Entries follow. Return each line that contains the word "after".

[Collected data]
*****

-- ==== Sys2Proof/Tests/Slice0.lean ====
section
/-! SUPPORT. Tests with expected results from the spec's own encodings, tables and examples, and one named witness of the hypotheses of every statement that has some. -/

namespace Sys2Proof.Tests.Slice0

open Sys2Proof Sys2Proof.Machine

/-! ### Helpers -/

/-- The state after reset with a payload loaded, POS at `p` and STATE `c`. -/
def loaded (c : BitVec 4) (p : Nat) (bytes : List Byte) : State :=
  { State.reset with seq := c, pos := BitVec.ofNat 19 p, buf := Memory.load bytes, len := BitVec.ofNat 16 bytes.length }

/-- A payload of `n` zero bytes, which BUF lists no cell of. -/
def zeros (c : BitVec 4) (p n : Nat) : State :=
  { State.reset with seq := c, pos := BitVec.ofNat 19 p, len := BitVec.ofNat 16 n }

/-- A view of the next state; nothing on a fault or a refusal. -/
def after {α : Type} (o : Host.Outcome State Fault Refusal) (f : State → α) : Option α :=
  match o with
  | .next t => some (f t)
  | .fault _ => none
  | .refused _ => none

/-- The fault a step stops with. -/
def faultOf (o : Host.Outcome State Fault Refusal) : Option Fault :=
  match o with
  | .fault r => some r
  | .next _ => none
  | .refused _ => none

/-- The operation a decoder gives; nothing where it rejects. -/
def accepted (o : Except Reject Instr) : Option Instr :=
  match o with
  | .ok i => some i
  | .error _ => none

/-- Why a decoder rejects. -/
def rejection (o : Except Reject Instr) : Option Reject :=
  match o with
  | .ok _ => none
  | .error r => some r

/-- A job's configuration: KIND, FPH, NT, TRACE. -/
def withJob (s : State) (k : BitVec 1) (f n : BitVec 8) (t : BitVec 1) : State := { s with job := ⟨k, f, n, t⟩ }

/-- All four configuration registers written. -/
def configured (s : State) (k : BitVec 1) (f n : BitVec 8) (t : BitVec 1) : State :=
  { s with cfg := ⟨k, f, n, t, true, true, true, true⟩ }

/-! ### WellFormed refuses each ill-formed term (`30_encoding.md` R55, R56) -/

theorem test_wf_read_49 : (Instr.read 49).WellFormed = false := by decide
theorem test_wf_read_48 : (Instr.read 48).WellFormed = true := by decide
theorem test_wf_skip_8192 : (Instr.skip 8192).WellFormed = false := by decide
theorem test_wf_skip_8191 : (Instr.skip 8191).WellFormed = true := by decide
theorem test_wf_submit_65536 : (Instr.submit 65536).WellFormed = false := by decide
theorem test_wf_submit_65535 : (Instr.submit 65535).WellFormed = true := by decide

/-! ### Every constructor's word, its fields written out from the spec (R55, R56, `10_state.md` R15) -/

-- [15] K = 0, [14:13] = 00, [12:0] = 48
theorem test_decode_read : accepted (decodeCursor 0b0000000000110000#16) = some (.read 48) := by decide
-- [15] K = 1, [14:13] = 00, [12:0] = 7904
theorem test_decode_skip : accepted (decodeCursor 0b1001111011100000#16) = some (.skip 7904) := by decide
theorem test_decode_decReport : accepted (decodeSequencer 0b0001#4) = some .decReport := by decide
theorem test_decode_decEth : accepted (decodeSequencer 0b0010#4) = some .decEth := by decide
theorem test_decode_decIpv4 : accepted (decodeSequencer 0b0011#4) = some .decIpv4 := by decide
theorem test_decode_decUdp : accepted (decodeSequencer 0b0100#4) = some .decUdp := by decide
theorem test_decode_decShim : accepted (decodeSequencer 0b0101#4) = some .decShim := by decide
theorem test_decode_decIntmeta : accepted (decodeSequencer 0b0110#4) = some .decIntmeta := by decide
theorem test_decode_decHop : accepted (decodeSequencer 0b0111#4) = some .decHop := by decide
theorem test_decode_route : accepted (decodeSequencer 0b1000#4) = some .route := by decide
-- OP 1, SEL 1 (FIELDS_PER_HOP), [23:16] = 0, IMM = 10
theorem test_decode_cfgw :
    accepted (decodeHost 0b00010001000000000000000000001010#32) = some (.cfgw .fieldsPerHop 10#16) := by decide
-- OP 2, SEL 4 (STATUS), IMM = 0
theorem test_decode_rdreg : accepted (decodeHost 0b00100100000000000000000000000000#32) = some (.rdreg .status) := by
  decide
-- OP 3, SEL 0, IMM = 190
theorem test_decode_submit : accepted (decodeHost 0b00110000000000000000000010111110#32) = some (.submit 190) := by decide
-- OP 4, SEL 6 (HOP), IMM = 0
theorem test_decode_rdhdr : accepted (decodeHost 0b01000110000000000000000000000000#32) = some (.rdhdr .hop) := by decide
-- A SEL that names nothing decodes: the command refuses it (R105, BadRegister and BadHeader)
theorem test_decode_reserved_register :
    accepted (decodeHost 0x2F000000#32) = some (.rdreg (.reserved 8)) := by decide
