/-- Settles O23: the two commands' own rules in IDLE. -/
theorem gameCommandsStartGames : Obligations.GameCommandsStartGames := fun _ hc =>
  ⟨fun seeded =>
      ⟨exec_idle hc (commandRule_runguess_seeded seeded), exec_idle hc (commandRule_runseq_seeded seeded)⟩,
    fun unseeded =>
      ⟨exec_idle hc (commandRule_runguess_unseeded unseeded), exec_idle hc (commandRule_runseq_unseeded unseeded)⟩⟩

/-- Settles O34: ENGINE's step in G_SETUP, whose draw is a remainder. -/
theorem guessSetupDrawsTarget : Obligations.GuessSetupDrawsTarget :=
  fun s inp hc => ⟨_, toNat_drawValue_guessRange (mix s.prng), engineStep_gSetup hc inp⟩

/-- Settles O35: ENGINE's two steps in G_AWAIT, and the flag bank after the one that sees CONFIRM. -/
theorem guessAwaitCapturesOnConfirm : Obligations.GuessAwaitCapturesOnConfirm := fun s inp hc =>
  ⟨fun hf => ⟨_, engineStep_gAwait_confirm hc hf inp, s.flag_putFlag_self .confirm false,
      fun _ hg => s.flag_putFlag_of_ne hg false, rfl⟩,
    fun hf => engineStep_gAwait_poll hc hf inp⟩

/-- Settles O36: ENGINE's step in G_SHOW, its judgement read in each case. -/
theorem guessShowJudgesCapture : Obligations.GuessShowJudgesCapture := by
  intro s inp hc
  refine ⟨fun win => ?_, fun lose => ?_⟩
  · rw [engineStep_gShow hc, judgement, if_pos win, decide_eq_true win, List.append_assoc]
    rfl
  · rw [engineStep_gShow hc, judgement, if_neg lose, decide_eq_false lose]
    simp only [List.append_assoc]
    rfl

/-- Settles O37: one step of ENGINE ends both games. -/
theorem gameEndReturnsOutcome : Obligations.GameEndReturnsOutcome :=
  fun _ inp hc => engineStep_gameEnd hc inp

end Sys2Proof.Proofs
end

section
/-! PROOFS. Lane arrays as records of positions (43_sequence_memory.md R196): what marking and clearing do bit by bit,
and the one lane that shows a recorded position. -/

namespace Sys2Proof.Machine

/-- Marking sets one bit, in one lane. -/
theorem getLsbD_markLane (x : Vector Byte 4) (l m : Lane) (n : BitVec 3) (k : Nat) :
    ((markLane x l n).get m).getLsbD k = ((x.get m).getLsbD k || decide (m = l ∧ k = n.toNat)) := by
  by_cases h : m = l
  · subst h
    have one_bit : (1#8 <<< n.toNat).getLsbD k = decide (k = n.toNat) := by
      rw [← BitVec.twoPow, BitVec.getLsbD_twoPow, decide_eq_true n.isLt, Bool.true_and]
      exact decide_eq_decide.mpr eq_comm
    rw [markLane_get_self, BitVec.getLsbD_or, one_bit]
    simp
  · simp [h]

theorem getLsbD_markLane_self (x : Vector Byte 4) (l : Lane) (n : BitVec 3) :
    ((markLane x l n).get l).getLsbD n.toNat = true := by
  rw [getLsbD_markLane, decide_eq_true ⟨rfl, rfl⟩, Bool.or_true]

theorem lanesEqual_iff_eq (x y : Vector Byte 4) : lanesEqual x y = true ↔ x = y := by
  rw [lanesEqual_iff]
  refine ⟨fun h => Vector.ext fun i hi => ?_, fun h l => h ▸ rfl⟩
  exact h ⟨i, hi⟩

end Sys2Proof.Machine

namespace Sys2Proof.Safety

open Sys2Proof.Machine Sys2Proof.Claims

variable {x y : Vector Byte 4} {n k : Nat}

theorem lanesAt_congr {j : Nat} (h : ∀ l, (x.get l).getLsbD j = (y.get l).getLsbD k) : lanesAt x j = lanesAt y k :=
  List.countP_congr fun l _ => by rw [h l]

theorem lanesAt_eq_zero_iff : lanesAt x k = 0 ↔ ∀ l, (x.get l).getLsbD k = false := by
  simp [lanesAt, List.countP_eq_zero]

/-- A bit set in lane `a` alone is set in one lane. -/
theorem lanesAt_eq_one {a : Lane} (h : ∀ l, (x.get l).getLsbD k = decide (l = a)) : lanesAt x k = 1 := by
  rw [← List.count_finRange a, List.count_eq_countP]
  exact List.countP_congr fun l _ => by simp [h l]

/-- A position in one lane only is on the lane that `laneOf` names, and on no other. -/
theorem exists_laneOf (h : lanesAt x k = 1) :
    ∃ a, laneOf x k = some a ∧ ∀ l, (x.get l).getLsbD k = true ↔ l = a := by
  rw [lanesAt, List.countP_eq_length_filter] at h
  obtain ⟨a, only⟩ := List.length_eq_one_iff.mp h
  refine ⟨a, ?_, fun l => ?_⟩
  · rw [laneOf, ← List.head?_filter, only]
    rfl
  · rw [← List.mem_singleton (b := a), ← only, List.mem_filter]
    exact (and_iff_right (List.mem_finRange l)).symm

theorem laneOf_eq_some_iff (h : lanesAt x k = 1) (l : Lane) : laneOf x k = some l ↔ (x.get l).getLsbD k = true := by
  obtain ⟨a, named, only⟩ := exists_laneOf h
  rw [named, only, Option.some_inj, eq_comm]

/-! ## Recording -/

theorem recordsUpTo_clearLanes : RecordsUpTo clearLanes 0 := fun k => by
  simp [lanesAt_eq_zero_iff]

*****

§ TASK RESULT
/-- The state after reset with a payload loaded, POS at `p` and STATE `c`. -/
def after {α : Type} (o : Host.Outcome State Fault Refusal) (f : State → α) : Option α :=
/-- Settles O35: ENGINE's two steps in G_AWAIT, and the flag bank after the one that sees CONFIRM. -/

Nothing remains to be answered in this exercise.